[Source material]

/-- R71, R72: each line stands for the request listed, with `WDATA` 0 for the forms that do not write: the nine plain
forms, the pseudo-instructions, and the fields by name, `K` being the first index that carries the name. A name that
nothing carries is an assembly error (for a register name the spec does not say so: log 12). -/
def Obligations.PseudoInstructionsExpand : Prop :=
  (∀ (cfg : Config) (n : Nat), resolveReg cfg (.index n) = some n) ∧
  (∀ (cfg : Config) (r : RegOperand) (n : Nat), resolveReg cfg r = some n →
    expandLine cfg (.width r) = some (.width n, 0) ∧ expandLine cfg (.read r) = some (.read n, 0) ∧
    ∀ (a b : Int) (k v : Nat),
      expandLine cfg (.rdbit r a) = some (.rdbit n a, 0) ∧ expandLine cfg (.wrbit r a v) = some (.wrbit n a, v) ∧
      expandLine cfg (.rdrange r a b) = some (.rdrange n a b, 0) ∧
      expandLine cfg (.rdrest r a) = some (.rdrest n a, 0) ∧
      expandLine cfg (.wrrange r a b v) = some (.wrrange n a b, v) ∧
      expandLine cfg (.fget r (.index k)) = some (.fget n k, 0) ∧
      expandLine cfg (.fset r (.index k) v) = some (.fset n k, v) ∧
      expandLine cfg (.setbit r a) = some (.wrbit n a, 1) ∧ expandLine cfg (.clrbit r a) = some (.wrbit n a, 0) ∧
      expandLine cfg (.rdrangeRest r a) = some (.rdrest n a, 0)) ∧
  (∀ (cfg : Config) (r : RegOperand) (n : Nat) (e : RegEntry), resolveReg cfg r = some n →
    cfg.catalog[n]? = some e → ∀ v : Nat,
    expandLine cfg (.wrall r v) = some (.wrrange n 0 e.width, v) ∧
    (∀ (name : String) (k : Nat), (∃ f, e.fields[k]? = some f ∧ f.name = name) →
      (∀ q f, q < k → e.fields[q]? = some f → f.name ≠ name) →
      expandLine cfg (.fget r (.named name)) = some (.fget n k, 0) ∧
      expandLine cfg (.fset r (.named name) v) = some (.fset n k, v)) ∧
    ∀ name : String, (∀ f ∈ e.fields, f.name ≠ name) →
      expandLine cfg (.fget r (.named name)) = none ∧ expandLine cfg (.fset r (.named name) v) = none) ∧
  ∀ (cfg : Config) (name : String), (∀ e ∈ cfg.catalog, e.name ≠ name) → resolveReg cfg (.named name) = none

/-- Lines of the syntax of R71 and R72, one for each form, assemble to the `CMD` and `WDATA` that 95_test_vectors.md
gives them (or that R62 and R66 give their request); the spelling R71 leaves open is the model's choice (log 12). -/
def Obligations.ListedLinesAssemble : Prop :=
  assembleText .catEx "WIDTH r1" = some ⟨0x01000001, 0⟩ ∧ assembleText .catEx "READ r0" = some ⟨0x00000002, 0⟩ ∧
  assembleText .catEx "RDBIT r0, -128" = some ⟨0x00008003, 0⟩ ∧
  assembleText .catEx "WRBIT r0, 3, 1" = some ⟨0x00000304, 1⟩ ∧
  assembleText .catEx "RDRANGE r0, 6, 12" = some ⟨0x000C0605, 0⟩ ∧
  assembleText .catEx "RDREST r0, 16" = some ⟨0x00001015, 0⟩ ∧
  assembleText .catEx "WRRANGE r0, 6, 6, 0b1111" = some ⟨0x00060606, 0xF⟩ ∧
  assembleText .catEx "FGET r0, f2" = some ⟨0x00000207, 0⟩ ∧
  assembleText .catEx "FSET r0, f1, 0xAB" = some ⟨0x00000108, 0xAB⟩ ∧
  assembleText .catEx "SETBIT r1, 0" = some ⟨0x01000004, 1⟩ ∧
  assembleText .catEx "CLRBIT r2, 63" = some ⟨0x02003F04, 0⟩ ∧
  assembleText .catEx "RDRANGE r0, 16" = some ⟨0x00001015, 0⟩ ∧
  assembleText .catEx "WRALL r0, 0" = some ⟨0x00200006, 0⟩ ∧
  assembleText .catEx "FGET r0, overhang" = some ⟨0x00000307, 0⟩ ∧
  assembleText .catEx "FSET r0, byte1, 0x12" = some ⟨0x00000108, 0x12⟩ ∧
  assembleText .catEx "READ REG WIDE" = some ⟨0x02000002, 0⟩

/-- A field name stands for the first index that carries it (R72, R155). A register name stands for the entry of that
name (R72); that it is the first one where several entries share the name is the model's choice (log 16). -/
def Obligations.NamesResolveToFirstIndex : Prop :=
  (∀ (cfg : Config) (name : String) (n : Nat), resolveReg cfg (.named name) = some n ↔
    (∃ e, cfg.catalog[n]? = some e ∧ e.name = name) ∧ ∀ q e, q < n → cfg.catalog[q]? = some e → e.name ≠ name) ∧
  ∀ (cfg : Config) (r k : Nat) (e : RegEntry) (name : String), cfg.catalog[r]? = some e →
    (resolveField cfg r (.named name) = some k ↔
      (∃ f, e.fields[k]? = some f ∧ f.name = name) ∧ ∀ q f, q < k → e.fields[q]? = some f → f.name ≠ name)

/-- R71, R72: what a line assembles to decodes to the request it stands for, with its value as write data. -/
def Obligations.AssembledLineDecodes : Prop :=
  ∀ (cfg : Config) (line : AsmLine) (q : Request), assemble cfg line = some q →
    ∃ i v, expandLine cfg line = some (i, v) ∧ i.wellFormed = true ∧ decode q.cmd = .ok i ∧ q.wdata.toNat = v

/-- R72: WRALL assembles for every register of a valid catalog and sets the whole register. -/
def Obligations.WrallSetsWholeRegister : Prop :=
  ∀ (s : State) (r v : Nat) (e : RegEntry), s.Inv → s.entryAt r = some e → v < 2 ^ e.width →
    ∃ q t, assemble s.cfg (.wrall (.index r) v) = some q ∧ step (s.withRequests [q]) = .next t ∧
      Responds t .ok 0 ∧ t.reg r = v
end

[/Source material]

Transcribe the records above from the line holding "some ⟨0x00000108, 0xAB⟩ ∧" down to the line holding "(∃ e, cfg.catalog[n]?", inclusive, without adding anything.

_Exercise output_.
  assembleText .catEx "FSET r0, f1, 0xAB" = some ⟨0x00000108, 0xAB⟩ ∧
  assembleText .catEx "SETBIT r1, 0" = some ⟨0x01000004, 1⟩ ∧
  assembleText .catEx "CLRBIT r2, 63" = some ⟨0x02003F04, 0⟩ ∧
  assembleText .catEx "RDRANGE r0, 16" = some ⟨0x00001015, 0⟩ ∧
  assembleText .catEx "WRALL r0, 0" = some ⟨0x00200006, 0⟩ ∧
  assembleText .catEx "FGET r0, overhang" = some ⟨0x00000307, 0⟩ ∧
  assembleText .catEx "FSET r0, byte1, 0x12" = some ⟨0x00000108, 0x12⟩ ∧
  assembleText .catEx "READ REG WIDE" = some ⟨0x02000002, 0⟩

/-- A field name stands for the first index that carries it (R72, R155). A register name stands for the entry of that
name (R72); that it is the first one where several entries share the name is the model's choice (log 16). -/
def Obligations.NamesResolveToFirstIndex : Prop :=
  (∀ (cfg : Config) (name : String) (n : Nat), resolveReg cfg (.named name) = some n ↔
    (∃ e, cfg.catalog[n]? = some e ∧ e.name = name) ∧ ∀ q e, q < n → cfg.catalog[q]? = some e → e.name ≠ name) ∧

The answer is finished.